Princeton University suspends men's swim team over offensive materials
PRINCETON, N.J. -- Princeton University has suspended the rest of the men’s swimming and diving team’s season after school administrators discovered that members had posted “vulgar and offensive” material on the team’s electronic mailing list.
A statement released by Princeton on Thursday did not disclose specifics but said the “misogynistic and racist” comments involved the women’s swimming and diving team.
The suspension comes after an anonymous complaint alerted university officials to several materials, including the school-sponsored team mailing list and other electronic correspondence.
The suspension is the third for an Ivy League team since November. Harvard University suspended its men’s soccer team and some members of Columbia University’s wrestling team were suspended for similar behavior last month.
“The behavior that we have learned about is simply unacceptable,” athletic director Mollie Marcoux Samaan said in a statement. “We make clear to all of our student-athletes that they represent Princeton University at all times, on and off the playing surface and in and out of season, and we expect appropriate, respectful conduct from them at all times.”
The university will decide whether to cancel the season completely.
Princeton has meets scheduled Jan. 7 against Navy and Feb. 5 against Yale.
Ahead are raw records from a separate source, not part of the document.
/-- At the source event a lead sends the Gang Link symbol, with the new epoch and the DTC of its edge 256 ns later (R68). -/
def State.sendSymbol (s : State) : State :=
  match s.bu.symbolAt with
  | none => s
  | some t =>
    if s.now < t then s
    else
      let e := BitVec.ofNat 32 ((if s.flag BU_STATUS_PRESET_ARMED then s.get BU_EPOCH_PRESET_EPOCH else s.epoch) + 1)
      let d := (s.tb.dtc + 256 * s.rate) / 2 ^ 32 % 2 ^ 64
      let s := { s with bu := { s.bu with symbolAt := none } }
      s.when s.gang.up (·.emit (.gangSymbol e d))

/-- A source event that comes in `w` ns makes an edge due (R44, R46, R68). -/
def State.edge (s : State) (k : EdgeKind) (w : Nat) : State :=
  { s with bu := { s.bu with
    edgeDue := some (k, s.edgeAt w)
    symbolAt := if s.role = 1 then some (s.now + w) else none } }.sendSymbol

/-- The PTP schedule begins afresh: its first instant at least `d` ns ahead (R47, R48, R49). -/
def State.ptpRestart (s : State) (d : Nat) : State :=
  { s with bu := { s.bu with ptpK := s.firstK (s.getF BU_PHASE_PHASE) (s.dtcNs + d) } }

/-! ## Quality -/

/-- The time reference: Gang on a follower (R62). -/
def State.ref (s : State) : Nat := if s.role = 2 then 3 else s.get TB_CTRL_REF

/-- Lock is gained (R62). -/
def State.lockGained (s : State) : State := s.set TB_QUALITY_STATE 2

/-- Lock is lost: LOCKED becomes HOLDOVER (R62). -/
def State.lockLost (s : State) : State := s.when (s.get TB_QUALITY_STATE == 2) (·.set TB_QUALITY_STATE 3)

/-- The Beacon reference's lock must be earned afresh (R61, R62). -/
def State.relock (s : State) : State := { s with tb := { s.tb with lockRun := 0, lockLast := none } }

/-- The Beacon reference after an accepted BEACON_IN edge (R62): the spacing in DTC time, and TB_ADJ, whose steering law
is a free value within its range (log entry 10). -/
def State.lockEdge (s : State) : State :=
  let d := s.dtcNs
  let (n, q) := s.period
  let good := match s.tb.lockLast with
    | none => false
    | some l => decide (q * (d - l) ≤ n + 100 * q ∧ n ≤ q * (d - l) + 100 * q)
  let run := if good then s.tb.lockRun + 1 else 0
  let s := { s with tb := { s.tb with lockRun := run, lockLast := some d } }
  if s.ref = 2 then
    let (v, s) := s.draw
    let s := s.set TB_ADJ_ADJ (unsigned 32 ((v % 8589935 : Nat) - 4294967))
    s.when (decide (8 ≤ run)) State.lockGained
  else s

/-! ## The Gang Link fails (R33) -/

/-- The Gang Link fails: source 0x48, the other package takes no part until it rejoins (R33). -/
def State.gangFail (s : State) : State :=
  let s := { s with gang := ⟨false, false, false⟩ }
  let s := s.when (s.role == 2) fun s => (s.set BU_STATUS_GANG_LOCK 0).lockLost
  (s.light 6 0 2 none).raise 0x48 0 0

/-! ## Commands of the Beacon Unit -/

/-- TIMER_BEACON_INSTANT (R45, R47). -/
def execTimerBeaconInstant (s : State) : Host.Outcome State Fault Refusal :=
  .next (if s.beaconRuns && s.bu.edgeDue.isNone && s.timerDue then
    let t := s.nextInstant
    if s.source_ = 1 ∧ s.now < s.bu.ptpFrom then t
    else if s.clearOfLast (s.edgeAt 0) then t.edge .timer 0 else t.inc BU_COUNTS2_SKIPPED
  else s)

/-- A BEACON_IN edge is accepted, with the synchroniser's latency `w` ns (R46). -/
def State.acceptEdge (s : State) (w : Nat) : State :=
  let s := s.set BU_STATUS_FLYWHEEL 0
  let s := { s with bu := { s.bu with seen := some s.now, fresh := false } }
  s.lockEdge.edge .beaconIn w

/-- A BEACON_IN edge while BEACON_IN is the source (R46, R49). The synchroniser takes 24 ns ± 1 ns: a free value of the three. -/
def State.sourceEdge (s : State) : State :=
  let (v, s) := s.draw
  let w := 23 + v % 3
  if s.bu.edgeDue.isNone && s.clearOfLast (s.edgeAt w) then s.acceptEdge w
  else if s.bu.fresh then s else s.inc BU_COUNTS_RUNT

/-- BEACON_IN_EDGE (R46, R49, R485). -/
def execBeaconInEdge (s : State) : Host.Outcome State Fault Refusal :=
  let seen := match s.bu.seen with | none => true | some e => s.atLeastPmW (8 * (s.now - e))
  let t := if seen then { s with bu := { s.bu with seen := some s.now } } else s
  .next (if s.beaconRuns && s.source_ == 2 then t.sourceEdge else t)

/-- FLYWHEEL_EDGE (R46, R49): the internal edge comes P + W after the last edge, 2P + W when BEACON_IN has just taken effect; on a lead
its source event is 256 ns earlier (R68). -/
def execFlywheelEdge (s : State) : Host.Outcome State Fault Refusal :=
  .next (match s.bu.lastEdge with
    | none => s
    | some e =>
      if s.beaconRuns && s.source_ == 2 && s.bu.edgeDue.isNone && s.reachedPpW (if s.bu.fresh then 2 else 1) (s.edgeAt 0 - e) then
        let t := (s.inc BU_COUNTS_FLYWHEEL).set BU_STATUS_FLYWHEEL 1
        let t := t.when (t.ref == 2) State.lockLost
        { t.relock with bu := { t.bu with fresh := false } }.edge .flywheel 0
      else s)

/-- BEACON_MISS (R46): BU_MISS_LIMIT consecutive edges have been flywheel edges; the fault is raised once in such a run. -/
def execBeaconMiss (s : State) : Host.Outcome State Fault Refusal :=
  .next (if max 1 (s.get BU_MISS_LIMIT_LIMIT) ≤ s.bu.missRun ∧ !s.bu.missTold then
    { s with bu := { s.bu with missTold := true } }.raise 0x08 0 0 else s)

/-- BEACON_OUT_END (R50). -/
def execBeaconOutEnd (s : State) : Host.Outcome State Fault Refusal :=
  .next (match s.bu.outSince with
    | none => s
    | some t =>
      if t + 1000 * max 1 (s.get BU_OUT_WIDTH_WIDTH) ≤ s.now then
        { s.emit (.beaconOut false) with bu := { s.bu with outSince := none } }
      else s)

/-- The Beacon starts (R48): also after a wake from RETAIN (R64). The first edge comes as R48 says even where the last edge before the
stop lies less than P − W back: DESIGN CHOICE, log entry 79. -/
def State.startBeacon (s : State) : State :=
  let s := (s.set BU_CTRL_RUN 1).set BU_STATUS_RUNNING 1
  let s := { s with bu := { s.bu with
    lastEdge := none
    edgeDue := none
    symbolAt := none
    tStart := s.tb.disc + 10000 * 2 ^ 32
    k := 0
    ptpFrom := s.now + 10000
    fresh := false
    missRun := 0
    missTold := false
    gangBad := 0 } }
  s.ptpRestart 10000

/-- BEACON_RUN (R48): a write of `BU_CTRL`, which holds a Beacon-class field (R55). -/
def execBeaconRun (a : Agent) (s : State) : Host.Outcome State Fault Refusal :=
  .next (if s.flag BU_CTRL_RUN then s.tagWrite a else (s.tagWrite a).startBeacon)

/-- The Beacon makes no further edge (R48). What waited for a Beacon is settled by `beaconOff`. -/
def State.stopBeacon (s : State) : State :=
  let s := (s.set BU_CTRL_RUN 0).set BU_STATUS_RUNNING 0
  { s with bu := { s.bu with edgeDue := none, symbolAt := none } }

/-- BU_CLR_COUNTS (R50). -/
def execBuClrCounts (_a : Agent) (s : State) : Host.Outcome State Fault Refusal :=
  .next (s.clear [BU_COUNTS_RUNT, BU_COUNTS_FLYWHEEL, BU_COUNTS2_HELD, BU_COUNTS2_SKIPPED])

/-- EPOCH_PRESET (R52, R58): Halt class, halted while the Beacon is stopped. -/
def execEpochPreset (_a : Agent) (v : Word) (s : State) : Host.Outcome State Fault Refusal :=
  .next (if s.beaconRuns then s.when (s.word BU_EPOCH_PRESET_EPOCH.off != v) (·.cfg BU_EPOCH_PRESET_EPOCH.off)
  else
    let t := ((s.putWord BU_EPOCH_PRESET_EPOCH.off v).set BU_STATUS_PRESET_ARMED 1).set BU_SHADOW_EPOCH_EPOCH (v.toNat + 1)
    let t := t.when s.bu.waitHost (·.set BU_LAST_WR_EPOCH_HOST_EPOCH (v.toNat + 1))
    t.when s.bu.waitMgc (·.set BU_LAST_WR_EPOCH_MGC_EPOCH (v.toNat + 1)))

/-- The instant of a follower's edge for a symbol that arrives `frac` eighths of a ns after this clock: D − L later, with D = 256 ns and
L in units of 0.5 ns; in units of 0.125 ns (R69). -/
def State.gangEdgeAt (s : State) (frac : Nat) : Nat := s.now8 + frac % 8 + 2048 - 4 * s.get BU_GANG_LATENCY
The Ivy League championships are scheduled for later in February.
At Harvard last month, the men’s soccer season was canceled after a demeaning “scouting report” on the women’s team was circulated online. A 2012 document uncovered by The Harvard Crimson student newspaper rated the attractiveness of recruits on the women’s team and included lewd comments about them.
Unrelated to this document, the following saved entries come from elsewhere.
/-- An ALIGN block is inconsistent on its lane (R72, R74): it names a lane outside the lane's link, or another link. -/
def State.markerBad (s : State) (lane logical link : Nat) : Bool :=
  if lane = 16 then !(logical == 31 || (decide (logical < 16) && link == logical / s.linkSize))
  else link != lane / s.linkSize || !(logical == 30 || (decide (logical < 16) && logical / s.linkSize == lane / s.linkSize))

/-- One more marker error on a lane. -/
def State.markerError (s : State) (lane : Nat) : State :=
  (s.inc (PPR_ERR_LANE_MARKER lane)).putPpl lane { s.ppl lane with errors := (s.ppl lane).errors + 1 }

/-- ALIGN_BLOCK (R72, R74, R77, R78). -/
def execAlignBlock (e : LaneErrors) (logical link count slot : Nat) (s : State) : Host.Outcome State Fault Refusal :=
  let l := s.ppl e.lane
  .next (if !(s.lanePowered e.lane && l.lock) then s
  else if s.markerBad e.lane logical link then (s.syncErrors e.lane e.errors).markerError e.lane
  else
    let s := s.syncErrors e.lane e.errors
    let t := s.when (l.count.isSome && decide (l.slot + 4096 < slot)) (·.markerError e.lane)
    let same := l.logical == logical && l.link == link
    let next := l.count.isSome && slot == l.slot + 4096
    let swap := match s.ppr.subst with
      | some x => x.lane == logical && (if x.undo then decide (e.lane ≠ 16) else decide (e.lane = 16))
      | none => false
    let al := if same || swap then l.aligned || (same && next) else false
    let t := t.when (l.aligned && !same && !swap && logical != 30 && logical != 31) (·.markerError e.lane)
    let t := t.putPpl e.lane { t.ppl e.lane with aligned := al, logical := logical, link := link, count := some count, slot := slot }
    let t := t.when swap (·.substDone (if e.lane = 16 then logical else 31))
    t.each t.linksInUse fun s k => s.judgeLink k)

/-- STATUS_ACK (R75): the message to the link that it acknowledges is done, or refused. -/
def execStatusAck (c : AckCode) (refused : Bool) (s : State) : Host.Outcome State Fault Refusal :=
  .next (match s.ppr.bc.findIdx? fun m => m.code == c.code && m.link == c.link with
  | none => s
  | some i =>
    let t := { s with ppr := { s.ppr with bc := s.ppr.bc.eraseIdx i } }
    if c.code = 2 ∨ c.code = 3 then
      if refused then t.substFailed
      else { t with ppr := { t.ppr with subst := t.ppr.subst.map fun x => { x with acked := true } } }
    else t)

/-- BACK_CHANNEL_ACK_TIMEOUT (R75): the oldest message, whose last bit left 4 µs ago, is sent once more, then given up. -/
def execBackChannelAckTimeout (s : State) : Host.Outcome State Fault Refusal :=
  .next (match s.ppr.bc with
  | [] => s
  | m :: ms =>
    let t := { s with ppr := { s.ppr with bc := ms } }
    if s.now < m.sent + 4000 then s
    else if !m.again then t.sendBc m.code m.arg m.link true
    else if m.code = 1 then (t.set PPR_EVENTS_TRAIN_FAIL 1).raise 0x10 (m.link * t.linkSize) 0
    else t.substFailed.raise 0x10 m.arg 0)

/-! ## The frame in force -/

/-- The width in force (R87). -/
def State.fmtW (s : State) : Nat := s.getF PPR_FMT0_WIDTH

/-- The height in force. -/
def State.fmtH (s : State) : Nat := s.getF PPR_FMT0_HEIGHT

/-- The depth in force. -/
def State.fmtD (s : State) : Nat := 10 + 2 * s.getF PPR_FMT1_DEPTH

/-- Stripe rows of the frame in force. -/
def State.fmtRows (s : State) : Nat := codedHeight s.fmtH / 16

/-! ## The Proxy Path's copy (R331, R335) -/

/-- The Proxy Path and the senders run: enabled, and neither BASIC, SAFE nor a hold-up holds (R335, R401). -/
def State.proxyOn (s : State) : Bool := s.flag PXP_CTRL_EN && decide (s.get FC_LEVEL_LEVEL < 2) && !s.flag KPR_STATUS_HOLDUP

/-- The Proxy Path develops live frames. -/
def State.proxyLive (s : State) : Bool := s.proxyOn && s.get PXP_CTRL_SRC == 0

/-- The Tiler hands over a resolved row: a lost row is flat. -/
def State.proxyRow (s : State) (l : Option (List (List Nat))) : State :=
  if s.proxyLive && bitAt s.kpr.grant.fund 1 == 1 then
    { s with proxy := { s.proxy with
      gather := s.proxy.gather ++ l.getD (List.replicate 16 (List.replicate s.fmtW (2 ^ (s.fmtD - 1)))) } }
  else s

/-- The frame's readout ends: its development begins, or it is counted as not funded. -/
def State.proxyEnd (s : State) : State :=
  if !s.proxyLive then s
  else if bitAt s.kpr.grant.fund 1 = 0 then s.inc PXP_COUNTS_UNFUNDED
  else if s.proxy.gather.length = 16 * s.fmtRows then
    { s.set PXP_STATUS_DEVELOPING 1 with proxy := { s.proxy with
      gather := []
      input := some ⟨s.epoch, s.get BU_BEACON_TIME_TIME, s.fmtW, s.fmtH, s.fmtD, s.getF PPR_FMT1_MONO == 1,
        s.getF PPR_FMT1_CFA, s.proxy.gather.take s.fmtH⟩ } }
  else s

/-! ## Stripe rows -/

/-- An accepted line of the frame. -/
def State.line (s : State) (n : Nat) : Option (List Nat) := aget s.ppr.lines n

/-- The line that replaces missing line `n` (R83). -/
def State.replacement (s : State) (n : Nat) : Option (List Nat) :=
  (if 2 ≤ n then s.line (n - 2) else none).orElse fun _ => if n + 2 < s.fmtH then s.line (n + 2) else none

/-- Line `n` of the coded frame, the extension of a 1080-line frame included (R83, R89). -/
def State.codedLine (s : State) (n : Nat) : Option (List Nat) :=
  let m := if n < s.fmtH then n else 2 * s.fmtH - 2 - n
  (s.line m).orElse fun _ => if s.getF PPR_CTRL_PATCH = 1 then s.replacement m else none

/-- Bytes that tile-stripes occupy in the partition of a position (R20, R93). -/
def State.occupied (s : State) (pos : Nat) : Nat :=
  ((s.engines.flatMap (·.jobs)).filter fun j => j.slot == pos).foldl (fun a j => a + 32 * j.width) 0

/-- The engine that serves a column of the binding (R19). -/
def boundEngine (b : Nat × Bool × Nat × Nat) : Nat := 17 * (b.1 / 16) + (if b.2.1 then 16 else b.1 % 16)

/-- The first system column of this package (R31). -/
def State.firstCol (s : State) (f : Frame) : Nat := if s.role = 2 ∧ f.info.ganged then f.own else 0

/-- The Tiler writes one column's tile-stripe of row `j` into its partition and posts its job, or it is lost (R83, R93,
R203, R489). -/
def State.postTile (s : State) (f : Frame) (j : Nat) (lines : Option (List (List Nat))) (patched : Bool) (c : Nat) : State :=
  match (s.ppr.bind.drop c).head?, lines with
  | some b, some ls =>
    let e := boundEngine b
    let col := s.firstCol f + c
    let w := 32 * b.2.2.1
    if !s.flag TLR_CTRL_EN || s.get (CE_ENG_STATE_STATE e) != 3 then s.loseTile f.info.epoch j col
    else if 262144 < s.occupied b.1 + 32 * w then (s.inc TLR_OVERFLOW_COUNT).loseTile f.info.epoch j col
    else
      let job : Job := ⟨f.info.epoch, j, col, w, f.info.depth, f.info.mono, f.info.cfa, f.info.mode, f.info.temporal, f.predict,
        f.verifies col, f.escapeOnly, patched, b.1, ls.map fun l => (l.drop (32 * b.2.2.2)).take w⟩
      { s with engines := modAt s.engines e fun g => { g with jobs := g.jobs ++ [job] } }
  | some _, none => s.loseTile f.info.epoch j (s.firstCol f + c)
  | none, _ => s

/-- Stripe row `j` is resolved (R83, R89, R93, R489). -/
def State.resolveRow (s : State) (j : Nat) : State :=
  let ns := (List.range 16).map (16 * j + ·)
  let missing := ns.filter fun n => if n < s.fmtH then (s.line n).isNone else (s.codedLine n).isNone
  let ls := ns.map s.codedLine
  let lines := if ls.any (·.isNone) then none else some (ls.map (·.getD []))
  let links := s.linksInUse
  let s := { s with ppr := { s.ppr with rowsDone := j + 1 } }
  let s := s.when (missing != []) (·.set PPR_EVENTS_LINE_MISSING 1)
  let s := s.incBy (if lines.isNone then PPR_LOST_LINES_LOST else PPR_LOST_LINES_PATCHED) missing.length
  let s := s.each missing fun s n => s.raise 0x10 (0x100 + links.getD (n % links.length) 0) n
  let s := s.proxyRow lines
  match s.frameOf s.epoch with
  | none => s
  | some f =>
    let patched := missing != [] && lines.isSome
    (s.modFrame s.epoch fun f => { f with patched := f.patched || patched }).each (List.range f.own) fun s c => s.postTile f j lines patched c

/-- Readout end (R146). -/
def State.finishReadout (s : State) : State :=
  let s := { s with ppr := { s.ppr with readoutEnd := some s.now } }
  let s := s.modFrame s.epoch fun f => { f with readoutEnd := some s.now }
  let s := s.when (s.role == 2 && (s.frameOf s.epoch).isSome) (·.emit (.gangReadoutEnd s.epoch))
  s.proxyEnd.lmcReadoutEnd.substEnd

/-- The rows below `k` are resolved, in order; the last row ends the readout. -/
def State.resolveBelow (s : State) (k : Nat) : State :=
  let d := s.ppr.rowsDone
  let s := s.each ((List.range k).filter fun j => decide (d ≤ j)) fun s j => s.resolveRow j
  s.when (decide (d < s.fmtRows) && decide (s.fmtRows ≤ s.ppr.rowsDone)) State.finishReadout

/-- The rows due once line `n` has been accepted (R83). -/
def State.rowsDue (s : State) (n : Nat) : Nat := if n + 1 = s.fmtH then s.fmtRows else (n + 1) / 16

/-! ## Packets -/

/-- A packet is part of the frame: it sets the frame's count when none is set (R82). -/
def State.takeCount (s : State) (p : Packet) : State :=
  { s with ppr := { s.ppr with cnt := s.ppr.cnt.orElse fun _ => some p.frameCnt } }

/-- Packet length for a payload of `l` bytes (R80). -/
def packetLen (l : Nat) : Nat := (16 + l + 4 + 7) / 8 * 8

/-- Bit (b mod 8) of byte floor(b / 8) is bit b of the payload; samples of `d` bits, the least significant bit first (R81). -/
def unpackSamples (d : Nat) : Nat → Nat → List Nat
  | 0, _ => []
  | n + 1, v => v % 2 ^ d :: unpackSamples d n (v / 2 ^ d)

/-- The fields of a packet's bytes (R80, R81). -/
def packetOf (l : List Nat) : Packet :=
  let typ := rdLe l 0 1
  let n := rdLe l 6 2
  let d := rdLe l 8 1
  { typ := typ
    fs := bitAt (rdLe l 1 1) 0 == 1
    fe := bitAt (rdLe l 1 1) 1 == 1
    frameCnt := rdLe l 2 2
    line := rdLe l 4 2
    pixels := n
    depth := d
    bytes := l.length
    samples := if typ = 1 then unpackSamples d n (unle ((l.drop 16).take (n * d / 8))) else (l.drop 16).take n }

/-- The last four bytes of a packet are the CRC-32C of those before (R80). -/
def packetCrcOk (l : List Nat) : Bool := decide (4 ≤ l.length) && rdLe l (l.length - 4) 4 == crc32c (l.take (l.length - 4))

/-- The Tiler takes a line, in ascending order (R85), and rows may fall due (R83). -/
def State.takeLine (s : State) (p : Packet) : State :=
  let l := fit s.fmtW (p.samples.map (· % 2 ^ s.fmtD))
  let s := { s with ppr := { s.ppr with lines := (p.line, l) :: s.ppr.lines, nextLine := max s.ppr.nextLine (p.line + 1) } }
  s.resolveBelow (s.rowsDue p.line)

/-- The line that the Tiler waits for will not come: its link is down, or holds a later line (R79, R85). -/
def State.lineSkipped (s : State) : Bool :=
  let ls := s.linksInUse
  match ls[s.ppr.nextLine % ls.length]? with
  | none => true
  | some k => !s.linkUp k || s.ppr.buf.any fun e => e.1 == k

/-- The Tiler takes what lines it can from the assembly buffers; each step takes one or passes over one that is missing (R85). -/
def State.drainLines : Nat → State → State
  | 0, s => s
  | n + 1, s =>
    match s.ppr.buf.find? fun e => e.2.line == s.ppr.nextLine with
    | some e => ({ s with ppr := { s.ppr with buf := s.ppr.buf.filter fun x => x.2.line != e.2.line } }.takeLine e.2).drainLines n
    | none =>
      if s.ppr.buf = [] ∨ !s.lineSkipped then s
      else { s with ppr := { s.ppr with nextLine := s.ppr.nextLine + 1 } }.drainLines n

/-- The lines left in the assembly buffers are taken, as the frame ends. -/
def State.flushLines (s : State) : State :=
  { s with ppr := { s.ppr with buf := [] } }.each (sortBy (fun (e : Nat × Packet) => e.2.line) s.ppr.buf) fun s e => s.takeLine e.2

/-- Packets of a link in its two-line assembly buffer (R85, R86). -/
def State.buffered (s : State) (link : Nat) : Nat := ((s.ppr.buf ++ s.ppr.held).filter fun e => e.1 == link).length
Some members of Columbia University’s wrestling team were suspended from competing over apparent lewd and racially insensitive text messages. Some messages disparaged female students, expressed hope that someone would be sexually assaulted at a campus event, used anti-gay terms and slurred black people, including while discussing the deadly police shooting of unarmed black teenager Michael Brown in Ferguson, Missouri, in 2014.